-- ==== Sys2Proof/Machine/OrgCmds.lean ====
section
/-! DEFINITION. The host's Orangery commands ("Host interface and command packets" R386; "Memory tiers, addressing and movers"
R168 to R171; "Orangery stacks and near-bank processing" R258 to R262). -/

namespace Sys2Proof.Machine

/-- Stack and region of an Orangery command. -/
def orgStackOf (ps : List Byte) : Nat := leField ps 0 0
/-- Its region. -/
def orgRegionOf (ps : List Byte) : Nat := leField ps 2 3
/-- Stack and region lie in their ranges (Table 6.4, R167). -/
def orgNamed (ps : List Byte) : Bool := orgStackOf ps < 6 && orgRegionOf ps < 16384

/-- A loaded job claims the region (R536). -/
def State.regionClaimed (s : State) (k r : Nat) : Bool := s.jobs.any (fun j => (j.orgClaim k r).isSome)

/-- A compare window is bound in the region (R320). -/
def State.regionCompared (s : State) (k r : Nat) : Bool := s.trn.any (fun e => e.2.hasWindow && e.2.stack = k && e.2.region = r)

/-- `ORG_MAP`: an `UNMAPPED` region takes the lowest-numbered free frame and reads zero, or is mapped as spilled without a
recorded CRC-64 (R168, R386). -/
def execOrgMap (q : BitVec 16) (e : Entry) (s : State) : Out :=
  let k := CmdKind.basic true false [16] (fun ps => leField ps 4 7 ≠ 0) (fun ps => orgNamed ps && leField ps 1 1 < 2
    && (if leField ps 1 1 = 0 then leField ps 8 15 = 0 else leField ps 8 15 % 4096 = 0))
  hostRun (.orgMap q e) k q e s (fun c s =>
    let k := orgStackOf c.ps
    let r := orgRegionOf c.ps
    if (s.region k r).st ≠ .unmapped then .status s 0x29
    else if leField c.ps 1 1 = 1 then
      .done (s.modRegion k r (fun x => { x with st := .spilled, buf := leField c.ps 8 15, crc := none, poison := false })) 0 false 0xFFFF 0
    else
      match (s.stack k).freeFrame with
      | none => .status s 0x28
      | some f =>
        .done ((dropRegion s k r).modRegion k r (fun x => { x with st := .resident, frame := f, crc := none, poison := false })) 0 false f 0)

/-- `ORG_UNMAP`: frees the region's frame, after a page-in or page-out that runs (R168, R386). -/
def execOrgUnmap (q : BitVec 16) (e : Entry) (s : State) : Out :=
  let k := CmdKind.basic true false [4] (fun ps => leField ps 1 1 ≠ 0) orgNamed
  hostRun (.orgUnmap q e) k q e s (fun c s =>
    let k := orgStackOf c.ps
    let r := orgRegionOf c.ps
    let g := s.region k r
    if g.st = .unmapped then .status s 0x29
    else if s.regionClaimed k r || s.regionCompared k r then .status s 0x24
    else if g.banked then .status s 0x25
    else if g.st = .pageIn || g.st = .pageOut then .wait
    else
      let s := dropRegion (closeRegion s k r) k r
      let s := s.modRegion k r (fun x => { x with st := .unmapped, frame := 0, buf := 0, crc := none, poison := false, cmd := [] })
      let s := s.modStack k (fun t => { t with waitIn := t.waitIn.filter (· ≠ r) })
      -- a page-in command that waited for a frame finds no region to page in
      .status (frameFreed (completeAll s g.cmd 0x29 0) k) 0)

/-- `ORG_PAGE_OUT`: a `RESIDENT` and `NORMAL` region without a compare window starts its page-out (R169, R320, R386). -/
def execOrgPageOut (q : BitVec 16) (e : Entry) (s : State) : Out :=
  let k := CmdKind.basic true false [16] (fun ps => leField ps 1 1 ≠ 0 || leField ps 4 7 ≠ 0)
    (fun ps => orgNamed ps && leField ps 8 15 % 4096 = 0)
  hostRun (.orgPageOut q e) k q e s (fun c s =>
    let k := orgStackOf c.ps
    let r := orgRegionOf c.ps
    let g := s.region k r
    if g.st ≠ .resident then .status s 0x29
    else if g.banked then .status s 0x25
    else if s.regionCompared k r then .status s 0x24
    else .later (s.modRegion k r (fun x => { x with st := .pageOut, buf := leField c.ps 8 15, cmd := [c.ref] })))

/-- `ORG_PAGE_IN`: a `SPILLED` region is paged in, waiting for a frame where none is free (R170, R386). -/
def execOrgPageIn (q : BitVec 16) (e : Entry) (s : State) : Out :=
  let k := CmdKind.basic true false [4] (fun ps => leField ps 1 1 ≠ 0) orgNamed
  hostRun (.orgPageIn q e) k q e s (fun c s =>
    let k := orgStackOf c.ps
    let r := orgRegionOf c.ps
    if (s.region k r).st ≠ .spilled then .status s 0x29
    else .later ((startPageIn s k r).modRegion k r (fun x => { x with cmd := x.cmd ++ [c.ref] })))

/-- The holder that a `BANK_ENTER` names. -/
def enterHolder (ps : List Byte) : Holder := if leField ps 1 1 = 0 then .host else .job (leField ps 6 6)

/-- The holder may not take the region: a loaded job keeps its claims until its teardown (Table 9.2, R320, R536). -/
def enterDenied (s : State) (k r : Nat) (h : Holder) : Bool :=
  s.regionCompared k r ||
  (match h with
   | .host => s.regionClaimed k r
   | .job n =>
     match (s.jobAt n).bind (fun j => j.orgClaim k r) with
     | none => true
     | some c => !bit c.flags 1 || s.jobs.any (fun j => j.node ≠ n && (j.orgClaim k r).isSome))

/-- `BANK_ENTER`: the entry into bank mode begins (R258, R259, Table 9.2). -/
def execBankEnter (q : BitVec 16) (e : Entry) (s : State) : Out :=
  let k := CmdKind.basic true false [8] (fun ps => leField ps 7 7 ≠ 0)
    (fun ps => orgNamed ps && leField ps 1 1 < 2 && leField ps 4 5 < 512
      && (if leField ps 1 1 = 0 then leField ps 6 6 = 0 else leField ps 6 6 < 64))
  hostRun (.bankEnter q e) k q e s (fun c s =>
    let k := orgStackOf c.ps
    let r := orgRegionOf c.ps
    let g := s.region k r
    let h := enterHolder c.ps
    let handle := leField c.ps 4 5
    if g.st ≠ .resident || g.banked then .status s 0x2C
    else if (s.stack k).holder.any (· ≠ h) then .status s 0x2D
    else if (s.stack k).regions.any (fun e => e.2.banked && e.2.handle = handle) then .status s 0x2E
    else if enterDenied s k r h then .status s 0x2F
    else .later (s.modRegion k r (fun x => { x with bank := .entering, handle := handle, holder := h, cmd := [c.ref] })))

/-- `BANK_RELEASE`: the release of a region in bank mode begins, with `ABORT` stopping the stack's units (R262, R386). -/
def execBankRelease (q : BitVec 16) (e : Entry) (s : State) : Out :=
  let k := CmdKind.basic true false [4] (fun ps => 2 ≤ leField ps 1 1) orgNamed
  hostRun (.bankRelease q e) k q e s (fun c s =>
    let k := orgStackOf c.ps
    let r := orgRegionOf c.ps
    if (s.region k r).bank ≠ .bank then .status s 0x29
    else .later (startRelease s k r (leField c.ps 1 1 = 1) none [c.ref]))

end Sys2Proof.Machine
end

+++

:: To do ::
Each line that holds the word "enterDenied" should be extracted from the records.

:: Solution ::
def enterDenied (s : State) (k r : Nat) (h : Holder) : Bool :=
    else if enterDenied s k r h then .status s 0x2F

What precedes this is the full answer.